I just can't see Napoleon ever being content to settle in a position that would reduce him to the level of a colonial governor no matter how well he could do the job. I think that the moment he arrived in the new world he'd begin plotting his return to France. A return that Britain would never allow. I could maybe see a new French colony run by Napoleon being tolerated as a way for Europe to get rid of his more radical supporters and later as a dumping ground for anyone France didn't want.

Napoleon would run his colony well and probably fairly peacefully since the scale of the Americas and the small numbers at his command make conquests unlikely. He'll spend the rest of his days plotting a glorious return to France that will never happen with dozens of schemes and promises of foreign backing that never seems to materialize. With his death the colony mourn his passing and will peacefully rejoin France.
 
Napoleon wasn't intentionally poisoned: the large amounts of arsenic found in his body was the result of the green wallpaper in his room that contained arsenic. It was unfortunately common at the time.
 
Brazil wasn't revolutionary in 1815

neither the portuguese or the spanish were particularly fond of the French, so I doubt there's automatic support. The Argentines had already run a French vice regal out of town (Santiago de Liniers). The church was still quite powerful in south america, and Nap had proven himself to be no friend of the church. People like to imagine Nap simply landing in the New World, yelling follow me, and an empire magically springs up.
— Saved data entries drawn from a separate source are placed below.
-- ==== Sys2Proof/Tests/Slice0.lean ====
section
/-! SUPPORT. Small tests from the spec's encodings and vectors (30 R71, 95), the refusals of WellFormed, and for each statement with
hypotheses a concrete state and operands that meet them together. -/

namespace Sys2Proof.Tests

open Sys2Proof.Machine

-- One test after another: elaborated at once, their many kernel evaluations together need more memory than a check has.
set_option Elab.async false

/-! ## The states the tests use -/

/-- An idle block with the operands `o`, the memory `m`, the queue `q`, at level `l`. -/
def idleAt (l : Level) (o : OperandRegs) (m : Memory) (q : List HostEvent) : State :=
  { State.resetOf Config.defaultInstance m with opnd := o, level := l, host := ⟨q, 0, 0⟩ }

/-- The same block running command `i` at position `pos`. -/
def runningAt (i : Instr) (o : OperandRegs) (pos : Pos) (breached : Bool) (q : List HostEvent) : State :=
  { idleAt .access o [] q with engine := .running ⟨i, o, pos, breached⟩ }

/-- The default instance, its register block at 0x40. -/
def highInstance : Instance := { Config.defaultInstance with regBase := 0x40 }

/-- An instance with 16 bytes of memory. -/
def tinyInstance : Instance := { Config.defaultInstance with populated := [⟨0, 16⟩] }

/-- DECODE of an 8 by 1 image at 0x1000 to 0x2000 (95, V-DEC-1). -/
def decodeOps (key : Byte) : OperandRegs := ⟨0x1000, 0x2000, 8, 8, 1, key, 0, 0⟩

/-- TILECONV of the tile at 0x3000 to 0x4000. -/
def tileOps : OperandRegs := ⟨0x3000, 0x4000, 0, 0, 0, 0, 0, 0⟩

/-- DRAWTILE of the tile at 0x4000 to the region at 0x8000. -/
def drawOps (x y : Half) : OperandRegs := ⟨0x4000, 0x8000, 32, 0, 0, 0, x, y⟩

/-- The source of V-DEC-1: plane bytes AA, CC, F0, 00. -/
def vdecMem : Memory := [(0x1000, 0xAA), (0x1001, 0xCC), (0x1002, 0xF0)]

/-- A step answers a next state of which `P` holds. -/
def stepShows (s : State) (P : State → Bool) : Bool :=
  match step s with
  | .next t => P t
  | .fault _ => false
  | .refused _ => false

theorem stepShows_next {s : State} {P : State → Bool} (h : stepShows s P = true) : ∃ t, step s = .next t ∧ P t = true := by
  unfold stepShows at h
  split at h
  · exact ⟨_, ‹_›, h⟩
  · cases h
  · cases h

/-- A command answers a next state of which `P` holds. -/
def execShows (i : Instr) (s : State) (P : State → Bool) : Bool :=
  match exec i s with
  | .next t => P t
  | .fault _ => false
  | .refused _ => false

theorem execShows_next {i : Instr} {s : State} {P : State → Bool} (h : execShows i s P = true) :
    ∃ t, exec i s = .next t ∧ P t = true := by
  unfold execShows at h
  split at h
  · exact ⟨_, ‹_›, h⟩
  · cases h
  · cases h

theorem execShows_some {i : Instr} {s : State} (h : execShows i s (fun _ => true) = true) : ∃ t, exec i s = .next t :=
  (execShows_next h).imp fun _ ht => ht.1

/-! ## WellFormed refuses an ill-formed term of each kind -/

theorem test_wf_reserved_bits : cmdReservedOk 0x00000011 = false ∧ CmdWord.wellFormed 0x00000011 = false := by decide

theorem test_wf_opcode : cmdOpOk 0 = false ∧ cmdOpOk 4 = false ∧ CmdWord.wellFormed 4 = false := by decide

theorem test_wf_block : highInstance.inBlock 0x3F = false ∧ highInstance.inBlock 0x80 = false ∧
    highInstance.regAccessOk 0x80 .word = false := by decide

theorem test_wf_whole_word : highInstance.wholeWord 0x42 .word = false ∧ highInstance.wholeWord 0x44 .half = false ∧
    highInstance.wholeWord 0x44 .byte = false ∧ highInstance.regAccessOk 0x42 .word = false := by decide

theorem test_wf_instance : ({ highInstance with tilemapW := 0 } : Instance).wellFormed = false ∧
    ({ highInstance with tilemapW := 32768 } : Instance).wellFormed = false ∧
    ({ highInstance with tilemapH := 0 } : Instance).wellFormed = false ∧
    ({ highInstance with tilemapH := 32768 } : Instance).wellFormed = false ∧
    ({ highInstance with regBase := 4 } : Instance).wellFormed = false ∧
    ({ highInstance with populated := [⟨1, 2 ^ 32⟩] } : Instance).wellFormed = false ∧
    highInstance.wellFormed = true := by decide

theorem test_wf_instr : Instr.wellFormed .decode = true ∧ CmdWord.wellFormed (encode .decode) = true := by decide

/-! ## Decoding, from the words of 30 R71 written out -/

theorem test_word_decode : decode 0b00000000000000000000000000000001#32 = .ok .decode := by decide

theorem test_word_tileconv : decode 0b00000000000000000000000000000010#32 = .ok .tileconv := by decide

theorem test_word_drawtile : decode 0b00000000000000000000000000000011#32 = .ok .drawtile := by decide

theorem test_word_reserved : decode 0b00000000000000000000000000001111#32 = .error .reservedOpcode ∧
    decode 0b10000000000000000000000000000001#32 = .error .reservedBits := by decide

theorem test_table_words : decodeTableWord 32 1 = some .decode ∧ decodeTableWord 32 2 = some .tileconv ∧
    decodeTableWord 32 3 = some .drawtile ∧ decodeTableWord 32 0 = none := by decide

/-! ## One step of each command -/

/-- 95, V-DEC-1: colours 7, 6, .., 0 for the planes AA, CC, F0, 00, no colour transparent. -/
theorem test_decode_step : stepShows ((idleAt .command (decodeOps 0xFF) vdecMem []).withFetchWord 32 1) (fun t =>
    memRead t.mem 0x2000 == 7 && memRead t.mem 0x2001 == 6 && memRead t.mem 0x2006 == 1 && t.status.done && !t.busy)
    = true := by decide +kernel

/-- 40 R92: the pixel of colour KEY keeps its byte. -/
theorem test_decode_key : stepShows ((idleAt .command (decodeOps 5) (vdecMem ++ [(0x2001, 0xEE), (0x2002, 0xEE)]) []).withFetchWord
    32 1) (fun t => memRead t.mem 0x2002 == 0xEE && memRead t.mem 0x2001 == 6) = true := by decide +kernel

/-- 41 R100: pixel 0 in the high nibble, pixel 1 in the low nibble; the old byte 5A leaves no trace (41 R102). -/
theorem test_tileconv_step : stepShows ((idleAt .command tileOps
    [(0x3000, 0xC0), (0x3020, 0x40), (0x3040, 0x80), (0x4000, 0x5A)] []).withFetchWord 32 2) (fun t =>
    memRead t.mem 0x4000 == 0x53 && memRead t.mem 0x4001 == 0 && t.status.done) = true := by decide +kernel

/-- 41 R100: byte 1 of a tile row's plane holds pixels 8 to 15; its last pixel goes to the low nibble of byte 7. -/
theorem test_tileconv_second_column : stepShows ((idleAt .command tileOps [(0x3061, 0x01)] []).withFetchWord 32 2) (fun t =>
    memRead t.mem 0x4007 == 0x08 && memRead t.mem 0x4000 == 0) = true := by decide +kernel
However, say he does gather support. all of south america is a backwater pretty much devoid of industry. While some smuggling might go on, at a bare minimum, the old world is going to shut down all trade to N's empire, fund anyone who opposes him, possibly, if not probably send troops to bolster the opposition, and N's going to find hes a master general with troops and subordinates who, to be generous, are of questionable quality, and have no supplies. If they don't get their arses kicked, everyone pretty quickly gets tired of this usurper who is more interested in personal conquest and less interested in the well being of the country he's running (which was a big problem for him in France, too). If he doesn't get set afloat in the ocean in a rowboat, he ends up shot. Spanish America endured endless cycles of dictators not because they liked dictatorship, but because any given dictator had a base of power, which N would lack. They might like him initially to kick out the spanish, but then they'd be done with him. That's IF N doesn't take one look at the conditions and decide he's better off on Helena.